**PROBLEM:** Looking at the listing below, retype exactly the lines starting at the one containing "s.ku.fifo = [.readStop]" and ending at the one containing "s.ku.mode = .line ∧ s.cm.call.state ≠", both included, and nothing else.

**DATA TO USE:**
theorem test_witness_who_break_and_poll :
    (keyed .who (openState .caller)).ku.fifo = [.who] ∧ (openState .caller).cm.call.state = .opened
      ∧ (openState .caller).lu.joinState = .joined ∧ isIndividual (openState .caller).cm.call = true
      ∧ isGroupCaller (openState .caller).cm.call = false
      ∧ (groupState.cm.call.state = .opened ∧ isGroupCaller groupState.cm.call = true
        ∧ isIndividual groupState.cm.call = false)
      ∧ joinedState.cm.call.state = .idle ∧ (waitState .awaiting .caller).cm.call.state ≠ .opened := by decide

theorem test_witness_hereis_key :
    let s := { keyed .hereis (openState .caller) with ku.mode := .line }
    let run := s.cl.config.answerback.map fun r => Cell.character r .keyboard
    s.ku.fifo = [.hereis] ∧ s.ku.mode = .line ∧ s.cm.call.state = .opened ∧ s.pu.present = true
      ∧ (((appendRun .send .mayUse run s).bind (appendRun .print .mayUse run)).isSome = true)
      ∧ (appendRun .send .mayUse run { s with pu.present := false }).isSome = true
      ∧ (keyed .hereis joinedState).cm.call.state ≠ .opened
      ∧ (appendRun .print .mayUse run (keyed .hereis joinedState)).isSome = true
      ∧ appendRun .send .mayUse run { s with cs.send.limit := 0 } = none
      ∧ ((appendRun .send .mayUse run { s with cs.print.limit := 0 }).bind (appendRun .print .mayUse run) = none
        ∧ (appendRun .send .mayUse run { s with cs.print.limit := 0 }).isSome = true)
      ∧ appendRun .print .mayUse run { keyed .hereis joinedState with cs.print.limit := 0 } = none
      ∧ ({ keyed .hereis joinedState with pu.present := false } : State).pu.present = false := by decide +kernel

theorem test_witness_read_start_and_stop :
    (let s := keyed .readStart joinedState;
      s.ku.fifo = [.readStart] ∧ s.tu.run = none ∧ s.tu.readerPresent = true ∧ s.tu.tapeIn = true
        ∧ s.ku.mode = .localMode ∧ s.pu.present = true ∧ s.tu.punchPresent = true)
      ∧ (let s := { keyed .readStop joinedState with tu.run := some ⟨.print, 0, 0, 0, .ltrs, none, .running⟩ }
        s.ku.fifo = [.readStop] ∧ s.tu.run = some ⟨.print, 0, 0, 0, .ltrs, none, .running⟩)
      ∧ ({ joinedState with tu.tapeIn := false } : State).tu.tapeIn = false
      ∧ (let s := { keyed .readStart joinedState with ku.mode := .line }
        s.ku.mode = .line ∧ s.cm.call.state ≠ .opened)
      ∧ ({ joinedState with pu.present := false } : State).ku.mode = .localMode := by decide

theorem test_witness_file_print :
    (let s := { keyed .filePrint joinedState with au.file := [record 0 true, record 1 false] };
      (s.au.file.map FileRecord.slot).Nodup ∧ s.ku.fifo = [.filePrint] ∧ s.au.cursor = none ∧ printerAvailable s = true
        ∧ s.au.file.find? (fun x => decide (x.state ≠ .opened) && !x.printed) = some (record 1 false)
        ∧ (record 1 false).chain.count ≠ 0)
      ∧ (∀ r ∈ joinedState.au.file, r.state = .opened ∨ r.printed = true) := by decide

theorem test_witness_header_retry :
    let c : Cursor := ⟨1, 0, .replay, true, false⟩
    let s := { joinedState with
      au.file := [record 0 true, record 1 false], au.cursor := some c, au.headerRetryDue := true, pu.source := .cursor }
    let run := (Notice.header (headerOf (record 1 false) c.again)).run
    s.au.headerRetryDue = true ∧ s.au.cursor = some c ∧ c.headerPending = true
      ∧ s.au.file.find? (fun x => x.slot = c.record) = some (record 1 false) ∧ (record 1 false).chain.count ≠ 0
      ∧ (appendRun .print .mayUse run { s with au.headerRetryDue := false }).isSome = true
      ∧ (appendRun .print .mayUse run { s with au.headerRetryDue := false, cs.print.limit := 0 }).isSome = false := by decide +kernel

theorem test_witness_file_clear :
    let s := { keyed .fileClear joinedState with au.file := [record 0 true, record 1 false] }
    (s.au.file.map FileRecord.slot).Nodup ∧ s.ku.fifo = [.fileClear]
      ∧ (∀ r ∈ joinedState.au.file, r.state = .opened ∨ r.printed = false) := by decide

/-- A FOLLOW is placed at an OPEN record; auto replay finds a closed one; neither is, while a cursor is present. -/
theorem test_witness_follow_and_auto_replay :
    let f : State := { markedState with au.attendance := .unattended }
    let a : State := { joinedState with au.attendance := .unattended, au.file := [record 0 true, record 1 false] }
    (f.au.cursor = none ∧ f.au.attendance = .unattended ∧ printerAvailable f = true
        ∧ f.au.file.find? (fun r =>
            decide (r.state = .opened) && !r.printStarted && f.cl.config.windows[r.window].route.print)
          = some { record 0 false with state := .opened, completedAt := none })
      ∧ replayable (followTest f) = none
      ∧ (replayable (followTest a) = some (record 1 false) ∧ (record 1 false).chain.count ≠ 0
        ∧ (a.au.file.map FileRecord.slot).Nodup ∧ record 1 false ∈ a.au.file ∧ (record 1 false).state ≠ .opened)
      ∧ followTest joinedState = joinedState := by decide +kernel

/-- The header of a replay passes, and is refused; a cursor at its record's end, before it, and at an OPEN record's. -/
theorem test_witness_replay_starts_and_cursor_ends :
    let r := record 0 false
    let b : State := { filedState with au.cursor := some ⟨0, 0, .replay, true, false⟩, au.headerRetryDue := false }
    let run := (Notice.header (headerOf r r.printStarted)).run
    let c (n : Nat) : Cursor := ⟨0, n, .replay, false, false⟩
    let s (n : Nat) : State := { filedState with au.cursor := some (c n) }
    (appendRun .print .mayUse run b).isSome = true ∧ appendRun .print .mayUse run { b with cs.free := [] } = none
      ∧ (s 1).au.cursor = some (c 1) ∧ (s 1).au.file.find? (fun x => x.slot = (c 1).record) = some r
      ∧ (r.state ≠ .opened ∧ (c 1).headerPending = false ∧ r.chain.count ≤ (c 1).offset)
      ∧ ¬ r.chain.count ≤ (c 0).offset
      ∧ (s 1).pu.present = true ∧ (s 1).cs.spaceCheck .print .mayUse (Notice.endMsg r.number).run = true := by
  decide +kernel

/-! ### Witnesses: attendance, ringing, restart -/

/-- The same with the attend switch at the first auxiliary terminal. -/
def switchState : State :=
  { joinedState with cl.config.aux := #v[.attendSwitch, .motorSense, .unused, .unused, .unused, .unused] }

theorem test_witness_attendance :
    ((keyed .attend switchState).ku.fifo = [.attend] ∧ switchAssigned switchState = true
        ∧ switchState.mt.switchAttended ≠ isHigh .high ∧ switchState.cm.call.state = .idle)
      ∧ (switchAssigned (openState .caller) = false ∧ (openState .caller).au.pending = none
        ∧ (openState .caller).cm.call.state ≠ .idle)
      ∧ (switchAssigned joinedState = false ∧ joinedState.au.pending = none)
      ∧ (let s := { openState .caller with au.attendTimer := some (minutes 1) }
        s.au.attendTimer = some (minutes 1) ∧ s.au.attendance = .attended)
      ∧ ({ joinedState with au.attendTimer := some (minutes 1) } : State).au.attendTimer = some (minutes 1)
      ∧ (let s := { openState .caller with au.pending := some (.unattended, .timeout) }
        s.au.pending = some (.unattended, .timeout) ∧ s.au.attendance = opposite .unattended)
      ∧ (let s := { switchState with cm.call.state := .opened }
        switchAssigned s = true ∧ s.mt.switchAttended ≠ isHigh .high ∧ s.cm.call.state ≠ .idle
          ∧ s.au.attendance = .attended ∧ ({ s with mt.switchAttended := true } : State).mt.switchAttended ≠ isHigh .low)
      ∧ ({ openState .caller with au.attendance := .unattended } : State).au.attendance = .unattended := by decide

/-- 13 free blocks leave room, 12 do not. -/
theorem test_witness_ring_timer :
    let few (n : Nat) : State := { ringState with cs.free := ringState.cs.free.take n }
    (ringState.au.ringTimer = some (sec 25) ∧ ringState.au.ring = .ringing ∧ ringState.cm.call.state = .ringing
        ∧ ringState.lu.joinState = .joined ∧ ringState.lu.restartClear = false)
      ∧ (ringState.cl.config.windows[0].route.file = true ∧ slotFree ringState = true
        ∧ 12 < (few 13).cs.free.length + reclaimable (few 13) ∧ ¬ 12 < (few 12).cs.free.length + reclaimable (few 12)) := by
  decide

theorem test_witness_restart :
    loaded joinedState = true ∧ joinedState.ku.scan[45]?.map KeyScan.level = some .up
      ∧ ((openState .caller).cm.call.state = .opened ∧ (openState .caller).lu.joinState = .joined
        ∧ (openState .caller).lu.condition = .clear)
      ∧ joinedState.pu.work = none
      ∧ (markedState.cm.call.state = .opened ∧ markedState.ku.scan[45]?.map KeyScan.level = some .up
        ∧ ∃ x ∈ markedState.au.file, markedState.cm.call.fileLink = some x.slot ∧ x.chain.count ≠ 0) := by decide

**ANSWER SPACE:**
        s.ku.fifo = [.readStop] ∧ s.tu.run = some ⟨.print, 0, 0, 0, .ltrs, none, .running⟩)
      ∧ ({ joinedState with tu.tapeIn := false } : State).tu.tapeIn = false
      ∧ (let s := { keyed .readStart joinedState with ku.mode := .line }
        s.ku.mode = .line ∧ s.cm.call.state ≠ .opened)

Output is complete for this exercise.